Stored records
/-- Read the waybills a ring's turn allows (R346): up to BURST, at most 8 staged, one request for each run of slots. -/
def State.readRing (s : State) (r : Nat) : State :=
  let x := s.sub r
  let size := s.subSize r
  let have_ := x.staged.length + x.reading
  let next := (s.get (R.SUB_HEAD.HEAD r) + have_) % size
  let avail := (s.get (R.SUB_TAIL.TAIL r) + size - next) % size
  let k := min (min (8 - have_) avail) (s.acting (R.SUB_CFG.BURST r) 1 64)
  if !s.on (R.SUB_CFG.EN r) || s.on (R.SUB_STAT.HALTED r) || s.on (R.SUB_STAT.STALLED r) || x.noTail || 0 < x.reading || k = 0 then s
  else
    let base := s.get (R.SUB_BASE_LO.ADDR r) * 4096 + 2 ^ 32 * s.get (R.SUB_BASE_HI.ADDR r)
    let k1 := min k (size - next)
    let s1 := s.emit (.hostRead (128 + r) (base + 64 * next) (64 * k1))
    let s2 := if k1 < k then s1.emit (.hostRead (128 + r) base (64 * (k - k1))) else s1
    (s2.setSub r { x with reading := k }).onPorter fun p => { p with turn := (r + 1) % 256 }

/-- Read waybills of the rings in round-robin order (R346). -/
def State.readRings (s : State) : State :=
  if !s.on R.PORTER_CTL.ENABLE || s.get R.MODE_STAT.MODE == 5 || s.on R.PORTER_STAT.DB_HALT then s
  else (List.range 256).foldl (fun t i => t.readRing ((s.porter.turn + i) % 256)) s

/-- Take a fetched tail (R343, R354); a restarted ring is read again from here on (R358). -/
def State.takeTail (s : State) (r tail : Nat) : State :=
  if !s.on (R.SUB_CFG.EN r) || s.on (R.SUB_STAT.HALTED r) then s
  else
    let s1 := if (s.sub r).noTail then s.setSub r { s.sub r with noTail := false } else s
    if s.subSize r ≤ tail then
      s1.haltChannel (128 + r) 6 0xFF 0xFFFF (s.get R.DB_BASE_LO.ADDR * 4096 + 2 ^ 32 * s.get R.DB_BASE_HI.ADDR + 2 * r) []
    else if s.get (R.SUB_TAIL.TAIL r) = tail then s1
    else (s1.put (R.SUB_TAIL.TAIL r) tail).onPorter fun p => { p with newTail := true }

/-- Take a fetched receipt head (R354). -/
def State.takeHead (s : State) (r head : Nat) : State :=
  if !s.on (R.RCP_CFG.EN r) && !s.on (R.RCP_CFG.DRAINING r) then s
  else
    let size := s.rcpSize r
    let old := s.get (R.RCP_HEAD.HEAD r)
    let written := (s.get (R.RCP_TAIL.TAIL r) + size - old % size) % size
    if head < size ∧ (head + size - old % size) % size ≤ written then s.put (R.RCP_HEAD.HEAD r) head
    else if s.on (R.RCP_STAT.BAD_HEAD r) then s
    else (s.raise (R.RCP_STAT.BAD_HEAD r)).record srcPorter 0x0C02 [r, head]

/-- DOORBELL_FETCH_DONE (R343): the 256 tails and 256 heads of the page. -/
def execDoorbellFetchDone (tails heads : List Nat) (s : State) : Host.Outcome State Fault Refusal :=
  .next (
    if !s.porter.fetching then s
    else
      let s1 := s.onPorter fun p => { p with fetching := false, again := false, newTail := false }
      let s2 := (List.range 256).foldl (fun s r => (s.takeTail r (tails.getD r 0)).takeHead r (heads.getD r 0)) s1
      let s3 := s2.readRings.showBusy
      if s.porter.again then s3.doorbellFetch else s3)

/-- WAYBILL_READ_DONE (R346): the slots of a ring that were asked for arrive in Porter's staging area. -/
def execWaybillReadDone (r : Nat) (wbs : List Waybill) (s : State) : Host.Outcome State Fault Refusal :=
  .next (
    let x := s.sub r
    let new := wbs.take x.reading
    let slot := fun (i : Nat) => (s.get (R.SUB_HEAD.HEAD r) + x.staged.length + i) % s.subSize r
    s.setSub r { staged := x.staged ++ new.zipIdx.map fun (w, i) => (slot i, w), reading := x.reading - new.length })

/-! ## The checks of a waybill (R349, R371 to R373) -/

/-- Whether bytes `lo` to `hi` − 1 of a waybill's PARAM are zero. -/
def paramZero (w : Waybill) (lo hi : Nat) : Bool := ((w.param.drop (lo - 32)).take (hi - lo)).all (· == 0)

/-- Opcode flag bits defined for an opcode, as a mask of bits 7:4. -/
def flagMask (op : Nat) : Nat :=
  if op = Op.CLOSE_EXTENT then 0x30
  else if [Op.MOUNT, Op.UNMOUNT, Op.READ, Op.WRITE, Op.VERIFY, Op.FLUSH, Op.MEDIA_SCAN, Op.PARTITION_CREATE, Op.FIXITY].contains op then 0x10
  else 0

/-- Data locator forms that an opcode allows (R371, R422, R430, R538). -/
def dformOk (w : Waybill) : Bool :=
  let op := w.opcode
  if op = Op.READ ∨ op = Op.WRITE then 1 ≤ w.dform && decide (w.dform ≤ 3)
  else if op = Op.TABLE_LOAD ∨ op = Op.TABLE_READ then w.dform == 1 || w.dform == 2
  else if op = Op.STRIPE_ENCODE ∨ op = Op.STRIPE_REBUILD then w.dform == 1
  else if op = Op.FIXITY ∨ op = Op.FABRIC_SEND then if w.field 33 1 = 1 ∧ op = Op.FIXITY then w.dform == 0
    else if w.field 32 1 = 1 ∧ op = Op.FABRIC_SEND then w.dform == 0 else w.dform == 1 || w.dform == 2
  else if isCustomerOp op then decide (w.dform ≤ 3)
  else w.dform == 0

/-- Whether the reserved PARAM bytes of an opcode are zero (R382 to R397, R423, R430, R538). -/
def paramOk (w : Waybill) : Bool :=
  let op := w.opcode
  if op = Op.MOUNT then paramZero w 36 48
  else if op = Op.UNMOUNT ∨ op = Op.FLUSH then paramZero w 32 64
  else if op = Op.READ ∨ op = Op.WRITE ∨ (op = Op.VERIFY ∧ !w.flag4) then paramZero w 56 64
  else if op = Op.VERIFY then paramZero w 33 64
  else if op = Op.CLOSE_EXTENT then paramZero w 34 36 && paramZero w 48 64
  else if op = Op.MEDIA_SCAN then paramZero w 32 34 && paramZero w 35 36 && paramZero w 44 64
  else if op = Op.PARTITION_CREATE then true
  else if op = Op.PARTITION_RETIRE then paramZero w 34 64
  else if op = Op.KEY_BIND then paramZero w 36 40 && paramZero w 48 64
  else if op = Op.TABLE_LOAD ∨ op = Op.TABLE_READ then paramZero w 34 36 && paramZero w 52 64
  else if op = Op.STRIPE_ENCODE ∨ op = Op.STRIPE_REBUILD then paramZero w 35 36
  else if op = Op.FIXITY then paramZero w 34 40
  else if op = Op.FABRIC_SEND then paramZero w 37 40
  else if op = Op.MODE then paramZero w 34 36 && paramZero w 40 64
  else true

/-- A FIX_SEL and its FIX_ADDR agree (R386). -/
def fixOk (sel addr : Nat) : Bool := decide (sel ≤ 3) && ((sel == 0) == (addr == 0))

/-- Whether the fields of an opcode lie in their ranges (R371, R382 to R397). -/
def State.fieldsOk (s : State) (w : Waybill) : Bool :=
  let op := w.opcode
  let noReport := isReadClass op || isCustomerOp op || (w.raddr == 0 && w.rcap == 0)
  let early := op == Op.WRITE || isCustomerOp op || !w.early
  let ladder := decide (w.field 34 1 % 8 ≤ 5) && w.field 34 1 / 8 % 16 == 0
  let count := decide (1 ≤ w.field 36 4) && decide (w.field 36 4 ≤ 65536)
  let part := decide (w.field 32 2 < 64)
  let length := fun (hi : Nat) => w.field 48 4 % 256 == 0 && decide (256 ≤ w.field 48 4) && decide (w.field 48 4 ≤ hi)
  let dramKind := w.field 40 8 % 256 == 0 && decide (w.field 40 8 < 2 ^ 40) && length (2 ^ 30)
  noReport && early && w.raddr % 16 == 0 &&
  (if op = Op.MOUNT then w.field 32 4 == 0xFFFFFFFF || decide (w.field 32 4 < min 1048576 (s.get R.MT_COUNT.COUNT))
   else if op = Op.READ then part && ladder && count && fixOk (w.field 35 1) (w.field 48 8)
   else if op = Op.WRITE then part && w.field 34 1 == 0 && count && fixOk (w.field 35 1) (w.field 48 8)
   else if op = Op.VERIFY then (if w.flag4 then decide (w.field 32 1 < 64)
     else part && ladder && count && w.field 35 1 == 0 && w.field 48 8 == 0)
   else if op = Op.CLOSE_EXTENT then part && decide (1 ≤ w.field 36 4) && decide (w.field 36 4 ≤ 256)
   else if op = Op.MEDIA_SCAN then ladder && decide (1 ≤ w.field 36 4) && decide (w.field 36 4 ≤ 4110112)
   else if op = Op.PARTITION_CREATE then decide (1 ≤ w.field 36 4) && (w.flag4 || w.field 40 8 == 0)
   else if op = Op.PARTITION_RETIRE ∨ op = Op.KEY_BIND then part
   else if op = Op.TABLE_LOAD then w.field 32 1 ≤ 1 && w.field 33 1 == 0 && w.field 36 4 == 0 && dramKind && (w.field 32 1 == 0 || (w.field 48 4 == 131072 && w.field 40 8 % 131072 == 0))
   else if op = Op.TABLE_READ then (if w.field 32 1 = 1 then decide (w.field 33 1 < 128) && psaOk (w.field 36 4) && w.field 40 8 == 0 && length 4194304
     else w.field 32 1 == 0 && w.field 33 1 == 0 && w.field 36 4 == 0 && dramKind)
   else if op = Op.MODE then decide (w.field 32 1 ≤ 5) && decide (w.field 33 1 ≤ 1) && (w.field 33 1 == 1 || w.field 36 4 == 0)
   else true)

/-- The data length of a command whose opcode fixes it (R371). -/
def dataLength (w : Waybill) : Option Nat :=
  if w.opcode = Op.READ ∨ w.opcode = Op.WRITE then some (4096 * w.field 36 4)
  else if w.opcode = Op.TABLE_LOAD ∨ w.opcode = Op.TABLE_READ then some (w.field 48 4)
  else none

/-- Entries of the segments of a scatter list, followed in order (R348): none where an entry is malformed.  `k` entries are
left in the present segment. -/
def walkList : Nat → Nat → List (Nat × Nat × Nat) → Option (List (Nat × Nat))
  | 0, _, _ => some []
  | _, 0, _ => some []
  | _, _ + 1, [] => none
  | fuel + 1, k + 1, (a, l, ctl) :: rest =>
    if ctl = 2 ^ 31 then
      if k = 0 ∧ a % 16 = 0 then walkList fuel (l % 65536) rest else none
    else if ctl = 0 ∧ a % 4 = 0 ∧ l % 4 = 0 ∧ 4 ≤ l ∧ l ≤ 16777216 then (walkList fuel k rest).map fun m => (a, l) :: m
    else none

/-- The data locator of a waybill as pieces of host memory; `list` is its scatter list as read (R348).  None where it is
malformed. -/
def locate (w : Waybill) (list : List (Nat × Nat × Nat)) : Option (List (Nat × Nat)) :=
  match w.dform with
  | 1 => if w.daddr % 4 = 0 then some [(w.daddr, w.dlen)] else none
  | 2 => if w.daddr % 16 = 0 ∧ list.length ≤ 65536 then walkList 65537 w.dlen list else none
  | _ => some []

/-- Whether a locator has the length its command needs. -/
def locLength (w : Waybill) (l : List (Nat × Nat)) : Bool :=
  match dataLength w with
  | some n => w.dform == 3 || (l.map (·.2)).sum == n
  | none => true

/-- Whether the mode accepts an opcode (R372). -/
def modeAccepts (m op : Nat) (w : Waybill) : Bool :=
  if op = Op.MODE then decide (m ≤ 4)
  else if op = Op.TABLE_LOAD then decide (m ≤ 3)
  else if op = Op.TABLE_READ then if w.field 32 1 = 1 then m == 2 else decide (m ≤ 4)
  else m == 1 || m == 2

/-- The sequencer that runs a customer opcode (R398, R486): the bay's, or that of `SEQ_UNIT`. -/
def State.customSeq (s : State) (w : Waybill) : Nat := if w.bay < 128 then s.get (R.BAY_SEQ.CUR_SEQ w.bay) else s.get R.SEQ_UNIT.SEQ

/-- Whether an opcode is defined: for a customer opcode, whether its hook is loaded (R398, R501). -/
def State.opDefined (s : State) (w : Waybill) : Bool :=
  isBayOp w.opcode || isUnitOp w.opcode || (isCustomerOp w.opcode && s.hookLoaded (s.customSeq w) (w.opcode - 0xE0 + 16))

Work required
State how many lines of the data above contain the string "Refusal", and give no other words.

Answer box
2